::: Provided records :::

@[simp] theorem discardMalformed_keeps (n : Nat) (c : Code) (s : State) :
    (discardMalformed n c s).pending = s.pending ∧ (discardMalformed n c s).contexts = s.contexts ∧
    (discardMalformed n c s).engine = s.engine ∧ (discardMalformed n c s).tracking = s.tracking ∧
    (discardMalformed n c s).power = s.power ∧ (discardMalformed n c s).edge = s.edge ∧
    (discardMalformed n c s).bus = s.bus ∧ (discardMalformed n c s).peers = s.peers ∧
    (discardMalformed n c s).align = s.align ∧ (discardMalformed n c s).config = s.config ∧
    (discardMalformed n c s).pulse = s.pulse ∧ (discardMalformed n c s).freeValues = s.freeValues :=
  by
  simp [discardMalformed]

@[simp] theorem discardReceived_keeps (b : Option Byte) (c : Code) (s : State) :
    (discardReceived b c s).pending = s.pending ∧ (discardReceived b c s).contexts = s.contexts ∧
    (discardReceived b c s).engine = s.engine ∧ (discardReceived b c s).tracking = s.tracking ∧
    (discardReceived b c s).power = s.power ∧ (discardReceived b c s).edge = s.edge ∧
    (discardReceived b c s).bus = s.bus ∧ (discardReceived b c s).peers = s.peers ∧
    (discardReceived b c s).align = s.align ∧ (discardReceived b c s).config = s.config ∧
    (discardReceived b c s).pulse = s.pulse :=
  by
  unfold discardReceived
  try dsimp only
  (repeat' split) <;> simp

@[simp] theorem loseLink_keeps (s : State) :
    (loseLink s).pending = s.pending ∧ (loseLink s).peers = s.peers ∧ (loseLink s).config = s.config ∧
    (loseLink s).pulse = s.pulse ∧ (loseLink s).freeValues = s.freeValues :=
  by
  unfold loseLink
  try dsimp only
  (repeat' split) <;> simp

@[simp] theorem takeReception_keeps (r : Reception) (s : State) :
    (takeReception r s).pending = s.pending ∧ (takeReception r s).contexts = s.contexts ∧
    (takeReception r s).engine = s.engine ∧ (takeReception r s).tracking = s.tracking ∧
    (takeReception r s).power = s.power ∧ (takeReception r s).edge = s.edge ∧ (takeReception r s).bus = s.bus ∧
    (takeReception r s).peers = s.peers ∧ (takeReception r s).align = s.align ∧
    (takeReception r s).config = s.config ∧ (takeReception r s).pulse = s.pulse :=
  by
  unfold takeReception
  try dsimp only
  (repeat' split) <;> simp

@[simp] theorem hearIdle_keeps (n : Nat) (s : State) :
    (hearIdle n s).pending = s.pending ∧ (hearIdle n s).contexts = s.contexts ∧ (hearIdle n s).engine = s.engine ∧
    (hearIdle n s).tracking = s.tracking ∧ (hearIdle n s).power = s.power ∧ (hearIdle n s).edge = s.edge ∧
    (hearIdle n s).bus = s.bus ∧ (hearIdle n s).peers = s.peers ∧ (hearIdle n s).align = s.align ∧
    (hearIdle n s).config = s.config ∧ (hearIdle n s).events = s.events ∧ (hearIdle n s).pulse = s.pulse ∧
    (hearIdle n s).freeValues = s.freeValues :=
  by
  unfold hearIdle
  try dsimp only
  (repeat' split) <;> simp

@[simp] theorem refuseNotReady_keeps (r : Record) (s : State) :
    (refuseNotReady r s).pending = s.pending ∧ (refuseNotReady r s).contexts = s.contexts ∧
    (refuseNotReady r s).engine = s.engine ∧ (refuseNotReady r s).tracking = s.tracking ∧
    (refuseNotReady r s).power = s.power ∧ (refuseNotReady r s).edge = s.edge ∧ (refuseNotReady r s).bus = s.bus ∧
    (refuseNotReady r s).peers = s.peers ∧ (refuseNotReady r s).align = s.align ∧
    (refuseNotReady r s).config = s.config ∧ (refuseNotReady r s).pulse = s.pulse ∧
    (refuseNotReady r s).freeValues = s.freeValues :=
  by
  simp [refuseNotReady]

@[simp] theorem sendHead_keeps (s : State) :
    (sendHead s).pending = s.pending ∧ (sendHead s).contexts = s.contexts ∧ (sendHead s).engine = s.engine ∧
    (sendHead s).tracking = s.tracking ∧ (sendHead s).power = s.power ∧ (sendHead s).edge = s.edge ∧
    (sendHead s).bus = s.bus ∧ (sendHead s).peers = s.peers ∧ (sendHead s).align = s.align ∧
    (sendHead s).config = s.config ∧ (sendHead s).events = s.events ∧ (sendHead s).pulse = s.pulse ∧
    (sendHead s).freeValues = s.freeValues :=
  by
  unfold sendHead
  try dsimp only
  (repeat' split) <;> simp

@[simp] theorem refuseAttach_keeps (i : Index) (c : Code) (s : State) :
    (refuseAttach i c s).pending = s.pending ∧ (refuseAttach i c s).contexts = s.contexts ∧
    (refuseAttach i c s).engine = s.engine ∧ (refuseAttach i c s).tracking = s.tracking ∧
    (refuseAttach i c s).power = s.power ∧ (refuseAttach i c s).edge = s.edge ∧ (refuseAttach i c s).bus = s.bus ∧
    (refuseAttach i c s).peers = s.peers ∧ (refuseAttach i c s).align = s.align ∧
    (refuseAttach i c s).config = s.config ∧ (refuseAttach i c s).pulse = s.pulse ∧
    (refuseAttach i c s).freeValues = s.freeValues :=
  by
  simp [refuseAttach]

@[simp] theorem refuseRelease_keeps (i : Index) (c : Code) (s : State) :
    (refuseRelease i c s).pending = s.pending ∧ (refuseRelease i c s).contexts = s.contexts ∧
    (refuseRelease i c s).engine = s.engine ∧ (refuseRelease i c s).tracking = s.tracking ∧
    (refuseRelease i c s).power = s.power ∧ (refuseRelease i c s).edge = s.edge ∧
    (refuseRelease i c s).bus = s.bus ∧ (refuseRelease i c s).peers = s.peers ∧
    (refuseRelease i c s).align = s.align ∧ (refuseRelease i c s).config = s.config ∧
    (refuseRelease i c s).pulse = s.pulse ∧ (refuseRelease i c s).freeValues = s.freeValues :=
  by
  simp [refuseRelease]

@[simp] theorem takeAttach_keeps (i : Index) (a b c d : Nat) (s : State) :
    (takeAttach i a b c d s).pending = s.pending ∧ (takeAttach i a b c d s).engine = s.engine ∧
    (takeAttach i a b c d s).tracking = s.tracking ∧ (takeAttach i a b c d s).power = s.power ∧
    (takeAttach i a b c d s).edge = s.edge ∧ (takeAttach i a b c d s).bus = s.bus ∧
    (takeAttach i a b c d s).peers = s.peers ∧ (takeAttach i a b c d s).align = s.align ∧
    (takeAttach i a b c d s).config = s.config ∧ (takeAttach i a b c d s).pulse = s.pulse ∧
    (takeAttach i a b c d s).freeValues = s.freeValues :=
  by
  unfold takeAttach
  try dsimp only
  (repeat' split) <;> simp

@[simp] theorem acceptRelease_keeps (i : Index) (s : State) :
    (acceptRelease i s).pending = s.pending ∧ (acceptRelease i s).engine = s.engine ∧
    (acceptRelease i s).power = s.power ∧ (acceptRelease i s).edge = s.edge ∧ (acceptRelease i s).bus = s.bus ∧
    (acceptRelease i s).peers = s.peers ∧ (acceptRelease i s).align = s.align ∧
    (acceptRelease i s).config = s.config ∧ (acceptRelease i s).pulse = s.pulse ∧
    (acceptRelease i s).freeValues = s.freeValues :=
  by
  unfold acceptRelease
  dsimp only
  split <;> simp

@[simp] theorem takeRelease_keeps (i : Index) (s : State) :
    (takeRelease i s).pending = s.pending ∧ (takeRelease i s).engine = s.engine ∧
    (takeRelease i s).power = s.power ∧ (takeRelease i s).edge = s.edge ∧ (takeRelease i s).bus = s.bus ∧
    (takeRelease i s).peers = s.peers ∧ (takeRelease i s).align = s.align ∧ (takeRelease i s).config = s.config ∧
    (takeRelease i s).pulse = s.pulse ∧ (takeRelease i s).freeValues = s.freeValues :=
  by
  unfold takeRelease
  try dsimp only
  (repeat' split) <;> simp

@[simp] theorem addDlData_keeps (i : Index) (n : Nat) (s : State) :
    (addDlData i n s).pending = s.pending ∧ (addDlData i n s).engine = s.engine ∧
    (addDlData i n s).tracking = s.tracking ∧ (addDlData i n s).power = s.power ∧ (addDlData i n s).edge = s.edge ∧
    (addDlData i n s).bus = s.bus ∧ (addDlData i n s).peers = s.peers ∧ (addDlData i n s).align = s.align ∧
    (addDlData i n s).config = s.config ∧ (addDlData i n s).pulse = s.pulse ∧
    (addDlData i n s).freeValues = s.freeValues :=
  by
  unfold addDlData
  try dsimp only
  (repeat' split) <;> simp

:::

• _Task item_: From the very first line of the records down to the line with "theorem discardReceived_keeps (b", please write out each line exactly, including both ends and no other lines.

• _Response to this exercise_:
@[simp] theorem discardMalformed_keeps (n : Nat) (c : Code) (s : State) :
    (discardMalformed n c s).pending = s.pending ∧ (discardMalformed n c s).contexts = s.contexts ∧
    (discardMalformed n c s).engine = s.engine ∧ (discardMalformed n c s).tracking = s.tracking ∧
    (discardMalformed n c s).power = s.power ∧ (discardMalformed n c s).edge = s.edge ∧
    (discardMalformed n c s).bus = s.bus ∧ (discardMalformed n c s).peers = s.peers ∧
    (discardMalformed n c s).align = s.align ∧ (discardMalformed n c s).config = s.config ∧
    (discardMalformed n c s).pulse = s.pulse ∧ (discardMalformed n c s).freeValues = s.freeValues :=
  by
  simp [discardMalformed]

@[simp] theorem discardReceived_keeps (b : Option Byte) (c : Code) (s : State) :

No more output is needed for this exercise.